While the actual bloodletting in Myanmar has abated, at
least for now, no let-up has taken place in the hateful rhetoric directed
against the country’s Muslim minority, which makes up about 5% of the 60m
population. Radical monks, led by a notorious chauvinist, Wirathu, from a
monastery in the northern city of Mandalay, have abandoned any claims to
Buddhism as a universal doctrine of compassion and non-violence. For them
Buddhism equates with a narrow nationalism. They argue, quite simply, that
unless the majority-Buddhist population fights back, Muslims, with alarmingly
high birth rates, will overrun the country. On July 22nd he claimed that a
small explosion in a car near where he was preaching was the work of Islamic
extremists. It all taps into old resentments against the big influx of Indians,
many of them Muslim, who came into the country on the coat-tails of British
colonialists during the 19th and early 20th centuries. They ran much of the
country’s finance and commerce, and were hated for it by the indigenous Burmans.

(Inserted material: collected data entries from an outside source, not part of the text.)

-- ==== Sys2Proof/Syntax.lean ====
section
/-!
DEFINITION. The commands of the OXV-P1152 model: one constructor of `Instr` for each row of the table of
operations and events. A row that is a tile instruction carries the tile `p` that issues it, the fields of
its layout line in order, and its reserved bits `rsv` (R10, R154). A row that is an event carries what the
outside or the physics supplies: a measurement, a received frame, a pass or a failure.
-/
namespace Sys2Proof

/-- What bring-up finds (R29 to R31, R254, R444): the sampled straps, the channels that fail training, the tiles
that fail self-test, the routers that fail their own test, and the links that fail (both endpoints). `dimms` names the sockets
that do not hold a DIMM of the module's own terms (R450): an empty one, or the capacity in GiB and the rated MT/s found. -/
structure BringUp where
  slotId : BitVec 6
  trainFail : List PortId
  dimms : List (PortId × Option (Nat × Nat))
  selfTestFail : List TileId
  routerFail : List TileId
  linkFail : List (TileId × TileId)
  deriving DecidableEq, Repr

/-- The measurements of one 10 µs limiter interval (R416, R425, R433) in the units of the PWR registers: V_in in
10 mV, I_in in 0.1 A, P_in in W, coolant inlets in 0.125 °C (signed), flows in 0.1 L/min, block powers in W. -/
structure PowerSample where
  vin : BitVec 16
  iin : BitVec 16
  pin : BitVec 16
  mainInlet : BitVec 16
  mainFlow : BitVec 16
  optInlet : BitVec 16
  optFlow : BitVec 16
  blocks : Vector (BitVec 16) 5
  deriving DecidableEq, Repr

/-- A router output: the four neighbours or the tile itself (R37). -/
inductive Dir where
  | east | west | north | south | localPort
  deriving DecidableEq, Repr

/-- What an edge link of the panel joins (R20): a memory port, a fabric port or the host complex. -/
inductive Attachment where
  | memory (i : PortId)
  | fabric (q : PlaneId)
  | host
  deriving DecidableEq, Repr

/-- Where a mesh packet goes (R20, R37, R41): one tile, the edge attachment at a router's outward port, the active tiles of
columns `cLo` to `cHi` of a row, or the active tiles of rows `rLo` to `rHi` of a column. -/
inductive PacketDest where
  | unicast (p : TileId)
  | attachment (p : TileId) (side : Dir)
  | row (r cLo cHi : Nat)
  | column (c rLo rHi : Nat)
  deriving DecidableEq, Repr

/-- A mesh packet: its source, its destination, 1 to 16 flits (R36), a label, its virtual channel, and whether it makes a
Y detour and must go on in Y to its row before it steps back (R38). -/
structure Packet where
  src : TileId
  dest : PacketDest
  flits : Nat
  label : Nat
  vc1 : Bool
  yDetour : Bool
  deriving DecidableEq, Repr

/-- What ECC finds on a 64-byte access (R257, R258). -/
inductive Ecc where
  | clean
  | corrected (rank : BitVec 4) (dev : BitVec 4)
  | uncorrectable
  deriving DecidableEq, Repr

/-- Who makes a DDR request (R258): a tile, or a port unit, fabric port or the host complex. -/
inductive Requester where
  | tile (p : TileId)
  | other
  deriving DecidableEq, Repr

/-- What a collective's record says of its kind and sizes (R335): KIND, ETYPE and LEN. -/
structure CollShape where
  kind : Nat
  etype : Nat
  len : Nat
  deriving DecidableEq, Repr

/-- A transport frame: header bytes 0x10 to 0x3F (R332) and the payload. `shape` tells the receiver the sender's kind and sizes:
R335 has the receiver find a difference, and R332 gives no field for them (DESIGN CHOICE, log 110). -/
structure Frame where
  tag : BitVec 16
  kind : BitVec 8
  via : Bool
  src : BitVec 8
  dst : BitVec 8
  group : BitVec 8
  nblk : BitVec 8
  dstid : BitVec 64
  coll : BitVec 32
  fidx : BitVec 32
  arg : BitVec 64
  nfmask : BitVec 128
  payload : List Byte
  shape : Option CollShape := none
  deriving DecidableEq, Repr

/-- Whose message a GRANT, SKIP, END or ABORT is (R332, R334): TAG, SRC, DST and FIDX of its frame, and what its sender's record says. -/
structure Origin where
  tag : BitVec 16
  src : BitVec 8
  dst : BitVec 8
  fidx : BitVec 32
  shape : Option CollShape := none
  deriving DecidableEq, Repr

/-- The link layer's part of a frame header (R311). -/
structure LinkHeader where
  seq : BitVec 16
  ack : BitVec 16
  nak : Bool
  replay : Bool
  credit : BitVec 8
  margin : BitVec 8
  deriving DecidableEq, Repr

/-- A received frame's link header, and how many bytes before the end of the lane data received so far the frame began (R293, R310). -/
structure RxHeader extends LinkHeader where
  ago : Nat
  deriving DecidableEq, Repr

/-- A received codeword (R291 to R293): whether the decoder could correct it, how many symbols it corrected, and
its header fields. -/
structure Codeword where
  correctable : Bool
  corrected : Nat
  fso : BitVec 10
  kind : BitVec 2
  rxState : BitVec 2
  colour : BitVec 5
  deriving DecidableEq, Repr

/-- A JOIN message (R326): the sender's fingerprint, its plan's SEQ and CHECK, its JOBTAG and its present mask. -/
structure JoinMsg where
  fpr : List Byte
  seq : BitVec 32
  check : BitVec 64
  jobtag : BitVec 16
  present : BitVec 32
  deriving DecidableEq, Repr

/-- A CONFIRM message (R326): as a JOIN, with the sender's J. -/
structure ConfirmMsg where
  fpr : List Byte
  seq : BitVec 32
  check : BitVec 64
  jobtag : BitVec 16
  j : BitVec 32
  deriving DecidableEq, Repr

/-- A COMMIT message with its body, from the member of job rank `src` (R365). -/
structure CommitMsg where
  src : BitVec 8
  t : BitVec 32
  a : BitVec 32
  k : BitVec 32
  nf : Bool
  secureReq : Bool
  digest : Bool
  newSeq : BitVec 32
  body : List Byte
  deriving DecidableEq, Repr

/-- A stripe of an amber image sent to a holder (R378, R379). -/
structure StripeMsg where
  owner : BitVec 8
  seq : BitVec 32
  index : Nat
  crc : BitVec 64
  bytes : List Byte
  deriving DecidableEq, Repr

/-- SEAL of an image: its SEQ and its number of stripes (R380). -/
structure SealMsg where
  seq : BitVec 32
  nstripe : BitVec 32
  deriving DecidableEq, Repr

/-- What a holder answers to a stripe (R379, R381): stored, its CRC failed, or no room for it. -/
inductive StripeAnswer where
  | stored | crcBad | noRoom
  deriving DecidableEq, Repr

/-- One copy in an inventory: slot SEQ, the plan rank of the owner, the stripe index, and what the slot's image
header says: t, NMEMB and IMAGELEN (R376, R383, R384). -/
structure InvCopy where
  seq : BitVec 32
  rank : Nat
  stripe : Nat
  t : BitVec 32
  nmemb : Nat
  imageLen : Nat
  deriving DecidableEq, Repr

/-- An INV message from job rank `src`: the sealed copies it holds that it received since its last reset. -/
structure InvMsg where
  src : BitVec 8
  copies : List InvCopy
  deriving DecidableEq, Repr

/-- The state of a TCP connection attempt to the SPDM responder (R408). -/
inductive ConnEvent where
  | opened
  | closed
  deriving DecidableEq, Repr

/-- The phase of one rank's retraining (R259). -/
inductive TrainPhase where
  | begins
  | ends
  deriving DecidableEq, Repr

/-- The array counters that a read clears (offsets 0x0404 to 0x0410). -/
inductive ArrCounter where
  | freeze | sat | nannum | nonfin
  deriving DecidableEq, Repr

/-- The sequencer counters that a read clears (offsets 0x0054 to 0x005C). -/
inductive SeqCounter where
  | wait | qfull | enter
  deriving DecidableEq, Repr

/-- The vector counters that a read clears (offsets 0x0604 to 0x061C). -/
inductive VecCounter where
  | invalid | divzero | sat | nannum | nonfin | stall | genWrap
  deriving DecidableEq, Repr

/-- The stream counters that a read clears (offsets 0x0708 and 0x070C). -/
inductive StrmCounter where
  | rearm | pairwait
  deriving DecidableEq, Repr

/-- The routing-front counters that a read clears (offsets 0x0804 and 0x0808). -/
inductive RtfCounter where
  | tokens | nonfin
  deriving DecidableEq, Repr

/-- The tile power counters that a read clears (offsets 0x0904 and 0x0908). -/
inductive ThermCounter where
  | hold | stretch
  deriving DecidableEq, Repr

/-- The RTU counters that a read clears (offsets 0x0008 to 0x0014). -/
inductive RtuCounter where
  | choices | nulls | skips | evcalls
  deriving DecidableEq, Repr

/-- The memory-port counters that a read clears (offsets 0x000C, 0x0014 and 0x0028). -/
inductive MemCounter where
  | ce | ue | mergeErr
  deriving DecidableEq, Repr

/-- The gather-pool counters that a read clears (offsets 0x0104 to 0x010C). -/
inductive GplCounter where
  | rows | oor | bags
  deriving DecidableEq, Repr

/-- The update-engine counters that a read clears (offsets 0x0204, 0x0208, 0x0210 to 0x0218). -/
inductive UpdCounter where
  | units | catchup | nonfin | restored | stamperr
  deriving DecidableEq, Repr

/-- The pair counters that a read clears, of the pair selected in OPT_PAIR_SEL (offsets 0x002C to 0x0038, 0x0144). -/
inductive OptCounter where
  | fecCorr | fecUnc | crcErr | replayed | holds
  deriving DecidableEq, Repr

/-- The fabric counters that a read clears (offsets 0x0020 to 0x0028). -/
inductive FabCounter where
  | discard | noroute | resent
  deriving DecidableEq, Repr

/-- The power counters that a read clears (offsets 0x004C to 0x0054). -/
inductive PwrCounter where
  | stretch | throttle | warnCount
  deriving DecidableEq, Repr

/-- The Ethernet counters that a read clears (offsets 0x0020 to 0x0038). -/
inductive EthCounter where
  | rxFrames | rxFcs | rxNobuf | txFrames | fecCorr | fecUnc | sigLost
  deriving DecidableEq, Repr
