/-- The drain of a multiply whose output goes to memory. -/
def State.drain (s : State) (p : TileId) (h : DrainShape) (c : Option DrainCfg) (adapter : Bool)
    (streamed : List Operand) (total : Nat → Nat → FVal) : State :=
  let overlap := s.outOverlaps p h streamed
  let s0 := s.takeTotals p h
  let s1 := match c with
    | none => s0.drainRaw p h overlap total
    | some c =>
      let r := s0.drainFull p h c adapter total
      let s2 := match h.out, r.out with
        | some { win := some w, .. }, some (t, o) =>
          (if overlap then r.state.scramble (w.bytes p t) else r.state.writeOut p t w h o).noteTotals p h none
        | _, _ => r.state
      s2.wrList r.sel
  (s1.countOperands p (streamed ++ h.operands)).tilePoison p (s.operandPoison p (streamed ++ h.operands))

/-- The totals a multiply starts from: +0, or the continuation input (R87), a free value where the chain is not well formed (R110,
log 101). (DESIGN CHOICE, log 95). -/
def State.startTotal (s : State) (p : TileId) (h : DrainShape) (r c : Nat) : FVal :=
  match h.cont with
  | some o =>
    if s.chained p h r c then s.elemAt p o.win (h.at r c).1 (h.at r c).2
    else ofB64 (Config.freeValue (s.freeCtr + r * h.cols + c))
  | none => FVal.zero

/-- The total of an output element over its products in ascending reduction order (R67, R84). -/
def State.totals (s : State) (p : TileId) (h : DrainShape) (depth : Nat) (x w : Nat → Nat → FVal) (r c : Nat) : FVal :=
  dotTotal (s.startTotal p h r c) ((List.range depth).map fun k => FVal.mul (w r k) (x c k))

end Sys2Proof.Machine
end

Race riots against Indians and Muslims in the 1930s in Yangon (then Rangoon,
the capital) and elsewhere were whipped up then, as now, by a chauvinist
Buddhist press.
The latest initiative of Mr Wirathu and his cohorts,
organised into a group calling itself “969”, alluding to three core tenets of
Buddhism, is to draft a law seeking to curb interfaith marriages in Myanmar.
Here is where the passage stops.